What you have to do —
Up to and including the line containing "(t.pc = s.pc + 1 ∧ t.fault = none) ∨", set down each line of the entries below exactly, starting from the first, and leave out the rest.

Dataset excerpts —

/-- A bus stall is a hang: the unit is sent and taken, the operation never completes, no fault is recorded, the pc
stays, and every later step leaves the block as it is. The stall is the model's own field (log entry 5), and that the
Host's reads are blocked too is the model's inference (log entry 24). -/
def Obligations.StalledTransferHangsForever : Prop :=
  ∀ (s : State) (u : BusUnit) (c : Controller), s.busOpen = true → s.stall = some 0 → s.fault = none →
    receive s.cfg s.rst u s.ctl = .ok c →
    ∃ t, xfer u s = .stop t ∧ t.busy = true ∧ t.fault = none ∧ t.pc = s.pc ∧ t.trace = s.trace ++ [u] ∧ t.ctl = c ∧
      ∀ n, Sys2Proof.core.run n t = .next t

/-- What the Host can read: `E.sqrt` once an ISQRT has completed, a fault `UnsetRead` before, and `E.fault` at any
time, after a fault too (log entry 10). That the fault records the pc, and that the read is kept in a list, are the
model's choices (log entries 19 and 20). -/
def Obligations.HostReads : Prop :=
  ∀ (s : State) (rest : List HostAction), s.hung = false → s.bench = [] →
    (∀ v, s.host = .readSqrt :: rest → s.sqrt = some v →
      step s = .next { s with host := rest, reads := s.reads ++ [.sqrt v] }) ∧
    (s.host = .readSqrt :: rest → s.sqrt = none → s.fault = none →
      step s = .next { s with host := rest, fault := some ⟨.unsetRead .sqrt, s.pc⟩ }) ∧
    (s.host = .readFault :: rest → step s = .next { s with host := rest, reads := s.reads ++ [.fault s.fault] })

/-- Every instruction answers a next state in every state, and there is no control transfer: the pc goes to the next
operation, or, for an operation that raised a fault and one that hangs, it stays; for a bus unit, which is no engine
operation, it always stays (log entry 9); T only grows. -/
def Obligations.PcAndTraceOnlyAdvance : Prop :=
  ∀ (i : Instr) (s : State), ∃ t, exec i s = .next t ∧ s.trace <+: t.trace ∧
    (t.pc = s.pc ∨ t.pc = s.pc + 1) ∧
    (∀ u, encode s.cfg i = .unit u → t.pc = s.pc) ∧
    (∀ packet, encode s.cfg i = .packet packet → s.fault = none →
      (t.pc = s.pc + 1 ∧ t.fault = none) ∨
      (t.pc = s.pc ∧ ∃ f, t.fault = some ⟨f, s.pc⟩) ∨
      (t.pc = s.pc ∧ t.fault = none ∧ t.busy = true ∧ t.stall = some 0))

/-! ### Reset -/

/-- 70_reset_and_hazards.md R344: the state at power-on. -/
def Obligations.PowerOnState : Prop :=
  State.reset.pc = 0 ∧ State.reset.busOpen = false ∧ State.reset.rst = .inactive ∧ State.reset.dc = none ∧
  State.reset.busy = false ∧ State.reset.rx = none ∧ State.reset.sqrt = none ∧ State.reset.fault = none ∧
  State.reset.ctl.phase = .uninitialized ∧ State.reset.ctl.settle = none ∧ State.reset.ctl.colmod = none ∧
  State.reset.ctl.orient = .o0 ∧ State.reset.ctl.xs = none ∧ State.reset.ctl.xe = none ∧
  State.reset.ctl.ys = none ∧ State.reset.ctl.ye = none ∧ State.reset.ctl.cmd = none ∧ State.reset.ctl.pbuf = [] ∧
  State.reset.ctl.wpX = none ∧ State.reset.ctl.wpY = none ∧ State.reset.ctl.wpDone = false ∧
  State.reset.ctl.hi = none ∧ (∀ a, State.reset.ctl.gram.read a = none) ∧ State.reset.trace = []

/-- The edges of the reset line perform `ControllerReset()` and set the settle hold; driving the level the line has
changes nothing; the waits RST and SLPOUT lift the hold and the other two only idle. -/
def Obligations.ResetLineAndWaits : Prop :=
  (∀ s : State, s.rst = .inactive →
    driveRst .active s = { s with
      rst := .active
      ctl := { phase := .resetting, settle := none, colmod := none, orient := .o0, xs := none, xe := none, ys := none,
               ye := none, cmd := none, pbuf := [], wpX := none, wpY := none, wpDone := false, hi := none,
               gram := [] } } ∧
    driveRst .inactive s = s) ∧
  (∀ s : State, s.rst = .active →
    driveRst .inactive s = { s with
      rst := .inactive
      ctl := { phase := .resetting, settle := some .rst, colmod := none, orient := .o0, xs := none, xe := none,
               ys := none, ye := none, cmd := none, pbuf := [], wpX := none, wpY := none, wpDone := false, hi := none,
               gram := [] } } ∧
    driveRst .active s = s) ∧
  (∀ s : State, wait .rst s = { s with ctl := { s.ctl with settle := none } } ∧
    wait .slpout s = { s with ctl := { s.ctl with settle := none } } ∧ wait .pre s = s ∧ wait .active s = s) ∧
  ∀ a, Memory.read [] a = none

Solution to the problem —
/-- A bus stall is a hang: the unit is sent and taken, the operation never completes, no fault is recorded, the pc
stays, and every later step leaves the block as it is. The stall is the model's own field (log entry 5), and that the
Host's reads are blocked too is the model's inference (log entry 24). -/
def Obligations.StalledTransferHangsForever : Prop :=
  ∀ (s : State) (u : BusUnit) (c : Controller), s.busOpen = true → s.stall = some 0 → s.fault = none →
    receive s.cfg s.rst u s.ctl = .ok c →
    ∃ t, xfer u s = .stop t ∧ t.busy = true ∧ t.fault = none ∧ t.pc = s.pc ∧ t.trace = s.trace ++ [u] ∧ t.ctl = c ∧
      ∀ n, Sys2Proof.core.run n t = .next t

/-- What the Host can read: `E.sqrt` once an ISQRT has completed, a fault `UnsetRead` before, and `E.fault` at any
time, after a fault too (log entry 10). That the fault records the pc, and that the read is kept in a list, are the
model's choices (log entries 19 and 20). -/
def Obligations.HostReads : Prop :=
  ∀ (s : State) (rest : List HostAction), s.hung = false → s.bench = [] →
    (∀ v, s.host = .readSqrt :: rest → s.sqrt = some v →
      step s = .next { s with host := rest, reads := s.reads ++ [.sqrt v] }) ∧
    (s.host = .readSqrt :: rest → s.sqrt = none → s.fault = none →
      step s = .next { s with host := rest, fault := some ⟨.unsetRead .sqrt, s.pc⟩ }) ∧
    (s.host = .readFault :: rest → step s = .next { s with host := rest, reads := s.reads ++ [.fault s.fault] })

/-- Every instruction answers a next state in every state, and there is no control transfer: the pc goes to the next
operation, or, for an operation that raised a fault and one that hangs, it stays; for a bus unit, which is no engine
operation, it always stays (log entry 9); T only grows. -/
def Obligations.PcAndTraceOnlyAdvance : Prop :=
  ∀ (i : Instr) (s : State), ∃ t, exec i s = .next t ∧ s.trace <+: t.trace ∧
    (t.pc = s.pc ∨ t.pc = s.pc + 1) ∧
    (∀ u, encode s.cfg i = .unit u → t.pc = s.pc) ∧
    (∀ packet, encode s.cfg i = .packet packet → s.fault = none →
      (t.pc = s.pc + 1 ∧ t.fault = none) ∨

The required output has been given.